Arnold Schönberg: l’Espressionismo nella musica – Schoenberg Kandinskij

Arnold Schönberg: l’Espressionismo nella musica

Il movimento d’avanguardia che si sviluppa a Monaco, attorno al 1910, è più sereno e più disposto a scambi di tipo formale con gli artisti francesi del tempo rispetto alla Brücke, di più forte impatto polemico e di rottura con la tradizione.

Qui il clima culturale è ricco e vivace e porta alla nascita di un espressionismo anche di tipo musicale, soprattutto grazie agli stimoli provenienti dal gruppo del Blaue Reiter. Il desiderio di questi artisti, infatti, era quello di stabilire delle relazioni continue con la nuova musica e la nuova arte del balletto, con problemi politici, con i grandi temi del rapporto tra arte e scienza, filosofia e religione.

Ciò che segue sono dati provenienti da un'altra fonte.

-- ==== Sys2Proof/Laws/Stream.lean ====
section
/-! SUPPORT. What the stream operations do to a slot: one lemma per operation (spec/10_state.md rules R25 to R31,
spec/40_bitstream.md rules R102 to R104). -/

namespace Sys2Proof.Machine

/-! ### AppendBits (R102) -/

/-- The accumulator after one more bit, while the byte is not full. -/
theorem accumulate_toNat (acc : Byte) (n : Nat) (hn : n ≤ 7) (h : acc.toNat < 2 ^ n) (b : Bool) :
    ((acc <<< 1) ||| (if b then 1 else 0 : Byte)).toNat = 2 * acc.toNat + b.toNat := by
  have hlt : acc.toNat < 128 := lt_of_lt_of_le h (by
    calc 2 ^ n ≤ 2 ^ 7 := Nat.pow_le_pow_right (by decide) hn
      _ = 128 := by norm_num)
  have hshift : (acc <<< 1).toNat = 2 * acc.toNat := by
    rw [BitVec.toNat_shiftLeft, Nat.shiftLeft_eq]
    omega
  cases b with
  | false => simp [hshift]
  | true =>
    have : 2 * acc.toNat ||| 1 = 2 * acc.toNat + 1 := by
      have := Nat.two_pow_add_eq_or_of_lt (i := 1) (b := 1) (by norm_num) acc.toNat
      simpa using this.symm
    simp [hshift, this]

/-- One appended bit: the bits grow by it, the write fields stay legal, and nothing else of the slot changes. -/
theorem appendBit_spec (t : Slot) (b : Bool) (hc : t.wrCnt ≤ 7) (ha : t.wrAcc.toNat < 2 ^ t.wrCnt) :
    (t.appendBit b).wbits = t.wbits ++ [b] ∧ (t.appendBit b).wrCnt ≤ 7 ∧
    (t.appendBit b).wrAcc.toNat < 2 ^ (t.appendBit b).wrCnt ∧
    t.appendBit b = { t with
      buf := (t.appendBit b).buf, wrAcc := (t.appendBit b).wrAcc, wrCnt := (t.appendBit b).wrCnt } ∧
    8 * (t.appendBit b).buf.length + (t.appendBit b).wrCnt = 8 * t.buf.length + t.wrCnt + 1 ∧
    t.buf <+: (t.appendBit b).buf := by
  have hacc := accumulate_toNat t.wrAcc t.wrCnt hc ha b
  have hbit : b.toNat ≤ 1 := by cases b <;> simp
  by_cases h8 : t.wrCnt + 1 = 8
  · have h7 : t.wrCnt = 7 := by omega
    refine ⟨?_, ?_, ?_, ?_, ?_, ?_⟩
    · simp only [Slot.appendBit, if_true, Slot.wbits, List.flatMap_append, List.flatMap_cons, List.flatMap_nil, hacc, h7]
      rw [bitsOf_bit]
      simp [bitsOf]
    · simp [Slot.appendBit, h8]
    · simp [Slot.appendBit, h8]
    · simp [Slot.appendBit, h8]
    · simp [Slot.appendBit, h8]; omega
    · simp [Slot.appendBit, h8]
  · refine ⟨?_, ?_, ?_, ?_, ?_, ?_⟩
    · simp only [Slot.appendBit, h8, if_false, Slot.wbits, hacc]
      rw [bitsOf_bit, List.append_assoc]
    · simp [Slot.appendBit, h8]; omega
    · simp only [Slot.appendBit, h8, if_false, hacc, Nat.pow_succ]; omega
    · simp [Slot.appendBit, h8]
    · simp [Slot.appendBit, h8]; omega
    · simp [Slot.appendBit, h8]

/-- `AppendBits(i, q)`: `WBits(i) <- WBits(i) ++ q`, the write fields stay legal, the bytes already there stay, and no other
field changes (R102). -/
theorem appendBits_spec (q : List Bool) (t : Slot) (hc : t.wrCnt ≤ 7) (ha : t.wrAcc.toNat < 2 ^ t.wrCnt) :
    (t.appendBits q).wbits = t.wbits ++ q ∧ (t.appendBits q).wrCnt ≤ 7 ∧
    (t.appendBits q).wrAcc.toNat < 2 ^ (t.appendBits q).wrCnt ∧
    t.appendBits q = { t with
      buf := (t.appendBits q).buf, wrAcc := (t.appendBits q).wrAcc, wrCnt := (t.appendBits q).wrCnt } ∧
    8 * (t.appendBits q).buf.length + (t.appendBits q).wrCnt = 8 * t.buf.length + t.wrCnt + q.length ∧
    t.buf <+: (t.appendBits q).buf := by
  induction q generalizing t with
  | nil => simp [Slot.appendBits, hc, ha]
  | cons b q ih =>
    obtain ⟨w1, c1, a1, e1, l1, p1⟩ := appendBit_spec t b hc ha
    obtain ⟨w2, c2, a2, e2, l2, p2⟩ := ih (t.appendBit b) c1 a1
    have hstep : t.appendBits (b :: q) = (t.appendBit b).appendBits q := rfl
    rw [hstep]
    refine ⟨by rw [w2, w1]; simp, c2, a2, ?_, by rw [l2, l1, List.length_cons]; omega, p1.trans p2⟩
    obtain ⟨x, y, z, hx⟩ : ∃ x y z, t.appendBit b = { t with buf := x, wrAcc := y, wrCnt := z } := ⟨_, _, _, e1⟩
    rw [hx] at e2 ⊢
    exact e2

/-- How many bytes and bits `AppendBits` leaves. -/
theorem appendBits_sizes (q : List Bool) (t : Slot) (hc : t.wrCnt ≤ 7) (ha : t.wrAcc.toNat < 2 ^ t.wrCnt) :
    (t.appendBits q).buf.length = t.buf.length + (t.wrCnt + q.length) / 8 ∧
    (t.appendBits q).wrCnt = (t.wrCnt + q.length) % 8 := by
  obtain ⟨-, c, -, -, l, -⟩ := appendBits_spec q t hc ha
  omega

/-- The bit count of a WRITE-mode slot. -/
theorem wbits_length (t : Slot) : t.wbits.length = 8 * t.buf.length + t.wrCnt := by
  have : ∀ bs : List Byte, (bs.flatMap fun b => bitsOf 8 b.toNat).length = 8 * bs.length := by
    intro bs
    induction bs with
    | nil => rfl
    | cons b bs ih => simp [ih]; omega
  simp [Slot.wbits, this]

/-! ### ReadBits (R104) -/

/-- The valid bits from byte `j` on: byte `j`'s, then the rest. -/
theorem bitsFrom_cons (t : Slot) (j : Nat) (h : j < t.buf.length) :
    t.bitsFrom j = topBits (t.byteAt j) (t.validBits j) ++ t.bitsFrom (j + 1) := by
  have : t.buf.length - j = (t.buf.length - (j + 1)) + 1 := by omega
  rw [Slot.bitsFrom, this, List.range'_succ, List.flatMap_cons]
  rfl

theorem bitsFrom_end (t : Slot) (j : Nat) (h : t.buf.length ≤ j) : t.bitsFrom j = [] := by
  simp [Slot.bitsFrom, Nat.sub_eq_zero_of_le h]

theorem validBits_range {t : Slot} (h : t.ReadOk) (j : Nat) : 1 ≤ t.validBits j ∧ t.validBits j ≤ 8 := by
  obtain ⟨h1, h2, -⟩ := h
  unfold Slot.validBits
  split <;> omega

/-- The first of the top bits of a byte is its most significant bit, and the others are the top bits of the shifted byte. -/
theorem topBits_cons (b : Byte) (n : Nat) (h1 : 1 ≤ n) (h8 : n ≤ 8) :
    topBits b n = b.msb :: topBits (b <<< 1) (n - 1) := by
  obtain ⟨k, rfl⟩ : ∃ k, n = k + 1 := ⟨n - 1, by omega⟩
  have hmsb : b.toNat.testBit 7 = b.msb := by simp [BitVec.msb_eq_getLsbD_last, BitVec.getLsbD]
  have hbit : ∀ i, i < 7 → (b <<< 1).toNat.testBit (i + 1) = b.toNat.testBit i := by
    intro i hi
    rw [BitVec.testBit_toNat, BitVec.testBit_toNat, BitVec.getLsbD_shiftLeft]
    simp; omega
  simp only [topBits, bitsOf, List.take_succ_cons, hmsb, Nat.add_sub_cancel, List.cons.injEq, true_and]
  have e : [b.toNat.testBit 6, b.toNat.testBit 5, b.toNat.testBit 4, b.toNat.testBit 3, b.toNat.testBit 2, b.toNat.testBit 1,
      b.toNat.testBit 0] = [(b <<< 1).toNat.testBit 7, (b <<< 1).toNat.testBit 6, (b <<< 1).toNat.testBit 5,
      (b <<< 1).toNat.testBit 4, (b <<< 1).toNat.testBit 3, (b <<< 1).toNat.testBit 2, (b <<< 1).toNat.testBit 1] := by
    rw [hbit 6 (by omega), hbit 5 (by omega), hbit 4 (by omega), hbit 3 (by omega), hbit 2 (by omega), hbit 1 (by omega),
      hbit 0 (by omega)]
  rw [e]
  have hk : k ≤ 7 := by omega
  interval_cases k <;> rfl

/-- One bit read from a slot that is READING: it is the first unread bit, the rest stay, the read fields stay legal, and
neither the buffer nor the mode nor the owner changes. -/
theorem shiftOut_spec (t : Slot) (hm : t.mode = .read) (hr : t.ReadOk) (hp : t.progress = .reading) :
    t.rbits = t.rdByte.msb :: t.shiftOut.rbits ∧ t.shiftOut.ReadOk ∧
    t.shiftOut = { t with
      progress := t.shiftOut.progress, cursor := t.shiftOut.cursor, rdByte := t.shiftOut.rdByte,
      rdLeft := t.shiftOut.rdLeft } := by
  have hv := fun j => validBits_range hr j
  obtain ⟨hv1, hv8, hcur, hread, hreading, hfin⟩ := hr
  obtain ⟨hl1, hl8, hlen⟩ := hreading hp
  obtain ⟨-, hwa, hwc⟩ := hread hm
  have hrb : t.rbits = t.rdByte.msb :: (topBits (t.rdByte <<< 1) (t.rdLeft - 1) ++ t.bitsFrom (t.cursor + 1)) := by
    simp only [Slot.rbits, hp]
    rw [topBits_cons _ _ hl1 hl8, List.cons_append]
  by_cases h0 : t.rdLeft - 1 = 0
  · have htop : topBits (t.rdByte <<< 1) (t.rdLeft - 1) = [] := by rw [h0]; rfl
    by_cases hnext : t.cursor + 1 < t.buf.length
    · have hs : t.shiftOut = { t with
          cursor := t.cursor + 1, rdByte := t.byteAt (t.cursor + 1), rdLeft := t.validBits (t.cursor + 1) } := by
        simp [Slot.shiftOut, h0, hnext]
      refine ⟨?_, ?_, by rw [hs]⟩
      · rw [hrb, htop, bitsFrom_cons t _ hnext, hs]
        simp only [Slot.rbits, hp]
        rfl
      · rw [hs]
        refine ⟨hv1, hv8, ?_, ?_, ?_, ?_⟩
        · show t.cursor + 1 ≤ t.buf.length - 1; omega
        · intro _; exact ⟨by simp [hp], hwa, hwc⟩
        · intro _; exact ⟨(hv _).1, (hv _).2, hnext⟩
        · intro h; simp [hp] at h
    · have hs : t.shiftOut = { t with rdByte := 0, rdLeft := 0, progress := .finished } := by
        simp [Slot.shiftOut, h0, hnext]
      refine ⟨?_, ?_, by rw [hs]⟩
      · rw [hrb, htop, bitsFrom_end t _ (by omega), hs]
        simp [Slot.rbits]
      · rw [hs]
        exact ⟨hv1, hv8, hcur, fun _ => ⟨by simp, hwa, hwc⟩, fun h => by simp at h, fun _ => ⟨rfl, rfl⟩⟩
  · have hs : t.shiftOut = { t with rdByte := t.rdByte <<< 1, rdLeft := t.rdLeft - 1 } := by simp [Slot.shiftOut, h0]
    refine ⟨?_, ?_, by rw [hs]⟩
    · rw [hrb, hs]
      simp only [Slot.rbits, hp]
      rfl
    · rw [hs]
      refine ⟨hv1, hv8, hcur, fun _ => ⟨by simp [hp], hwa, hwc⟩, fun _ => ?_, fun h => by simp [hp] at h⟩
      exact ⟨by show 1 ≤ t.rdLeft - 1; omega, by show t.rdLeft - 1 ≤ 8; omega, hlen⟩

/-- A slot with unread bits is READING. -/
theorem reading_of_rbits {t : Slot} (h : t.rbits ≠ []) : t.progress = .reading := by
  cases hp : t.progress <;> simp_all [Slot.rbits]

/-- `ReadBits(i, n)` with at least `n` unread bits: it returns the first `n` of them and leaves the rest, the read fields
stay legal, and only the read fields change (R104). -/
theorem readBits_spec (n : Nat) (t : Slot) (hm : t.mode = .read) (hr : t.ReadOk) (hn : n ≤ t.rbits.length) :
    (Slot.readBits n t).1 = t.rbits.take n ∧ (Slot.readBits n t).2.rbits = t.rbits.drop n ∧
    (Slot.readBits n t).2.ReadOk ∧
    (Slot.readBits n t).2 = { t with
      progress := (Slot.readBits n t).2.progress, cursor := (Slot.readBits n t).2.cursor,
      rdByte := (Slot.readBits n t).2.rdByte, rdLeft := (Slot.readBits n t).2.rdLeft } := by
  induction n generalizing t with
  | zero => exact ⟨rfl, rfl, hr, rfl⟩
  | succ n ih =>
    have hp : t.progress = .reading := reading_of_rbits (by rintro h; simp [h] at hn)
    obtain ⟨hb, hr', he⟩ := shiftOut_spec t hm hr hp
    have hm' : t.shiftOut.mode = .read := by rw [he]; exact hm
    have hn' : n ≤ t.shiftOut.rbits.length := by rw [hb] at hn; simpa using hn
    obtain ⟨h1, h2, h3, h4⟩ := ih t.shiftOut hm' hr' hn'
    refine ⟨?_, ?_, h3, ?_⟩
    · show t.rdByte.msb :: (Slot.readBits n t.shiftOut).1 = _
      rw [h1, hb, List.take_succ_cons]
    · show (Slot.readBits n t.shiftOut).2.rbits = _
      rw [h2, hb, List.drop_succ_cons]
    · show (Slot.readBits n t.shiftOut).2 = { t with
        progress := (Slot.readBits n t.shiftOut).2.progress, cursor := (Slot.readBits n t.shiftOut).2.cursor,
        rdByte := (Slot.readBits n t.shiftOut).2.rdByte, rdLeft := (Slot.readBits n t.shiftOut).2.rdLeft }
      obtain ⟨x, y, z, w, hx⟩ : ∃ x y z w, t.shiftOut = { t with progress := x, cursor := y, rdByte := z, rdLeft := w } :=
        ⟨_, _, _, _, he⟩
      rw [hx] at h4 ⊢
      exact h4

/-- The bits that `ReadBits` returns are `n` of them. -/
theorem readBits_length (n : Nat) (t : Slot) : (Slot.readBits n t).1.length = n := by
  induction n generalizing t with
  | zero => rfl
  | succ n ih => simp [Slot.readBits, ih]

/-! ### PrimeRead (R103) -/

/-- `PrimeRead(i)`: every valid bit of the buffer is unread, the read fields are legal, and only they change (R103). -/
theorem primeRead_spec (t : Slot) (h1 : 1 ≤ t.lastValid) (h8 : t.lastValid ≤ 8) (hw : t.wrAcc = 0 ∧ t.wrCnt = 0) :
    t.primeRead.rbits = t.bitsFrom 0 ∧ t.primeRead.ReadOk ∧
    t.primeRead = { t with
      progress := t.primeRead.progress, cursor := 0, rdByte := t.primeRead.rdByte, rdLeft := t.primeRead.rdLeft } := by
  have hv : 1 ≤ t.validBits 0 ∧ t.validBits 0 ≤ 8 := by unfold Slot.validBits; split <;> omega
  by_cases h : t.buf.length > 0
  · have hs : t.primeRead = { t with cursor := 0, rdByte := t.byteAt 0, rdLeft := t.validBits 0, progress := .reading } := by
      simp [Slot.primeRead, h]
    refine ⟨?_, ?_, by rw [hs]⟩
    · rw [hs, bitsFrom_cons t 0 h]; rfl
    · rw [hs]
      exact ⟨h1, h8, by show (0 : Nat) ≤ _; omega, fun _ => ⟨by simp, hw⟩, fun _ => ⟨hv.1, hv.2, h⟩, fun h => by simp at h⟩
  · have hs : t.primeRead = { t with cursor := 0, rdByte := 0, rdLeft := 0, progress := .finished } := by
      simp [Slot.primeRead, h]
    refine ⟨?_, ?_, by rw [hs]⟩
    · rw [hs, bitsFrom_end t 0 (by omega)]; rfl
    · rw [hs]
      exact ⟨h1, h8, by show (0 : Nat) ≤ _; omega, fun _ => ⟨by simp, hw⟩, fun h => by simp at h, fun _ => ⟨rfl, rfl⟩⟩

end Sys2Proof.Machine
end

Attorno al 1909-1910, si crea una densa e fitta relazione tra Arnold Schönberg, musicista ebreo dal carattere tormentato, e Vasilij Kandinskij, pittore russo d’indole più scaltra e rigorosa.

Con il testo Lo Spirituale nell’Arte del 1911, Kandinskij fonda la sua teoria dell’astrattismo e sancisce, così, la dissoluzione del vecchio legame tra pittura e natura; nello stesso anno Schönberg, con il Trattato di armonia, compie la medesima operazione in ambito musicale, teorizzando la nuova musica atonale.

Per un certo periodo di tempo Schönberg e Kandinskij si illudono di parlare la stessa lingua: Kandinskij fa continui riferimenti alla musica nelle sue opere e Schönberg stesso comincia a dipingere. Entrambi compongono un dramma, Il suono giallo di Kandinskij e La mano felice di Schönberg, un’opera d’arte totale che cerca di forzare tutte le arti oltre il proprio limite, cosa questa che si scontrò, negli esiti, con il limite effettivo della rappresentabilità, risultando, così, composizioni strazianti, difficili e incomprensibili rispetto alle abitudini visive ed auditive del pubblico.

Schönberg e Kandinskij proseguono la loro relazione artistica muovendosi tra Vienna e Berlino: Schönberg si mostra sempre poco sereno e solitario, soffrendo anche la sua condizione di ebreo, Kandinskij, invece, sbandiera un temperamento più vivace e mistico, alla costante ricerca della profondità della realtà e dell’essere.

Attorno agli anni ’20 del Novecento, entrambi gli autori rivedono le loro posizioni, crisi questa tipica di tutti gli artisti e i movimenti di avanguardia durante il primo dopoguerra: Schönberg svilupperà così la dodecafonia dal linguaggio atonale e Kandinskij perverrà ad un astrattismo costruito geometricamente e privo di riscontro spiritualistico.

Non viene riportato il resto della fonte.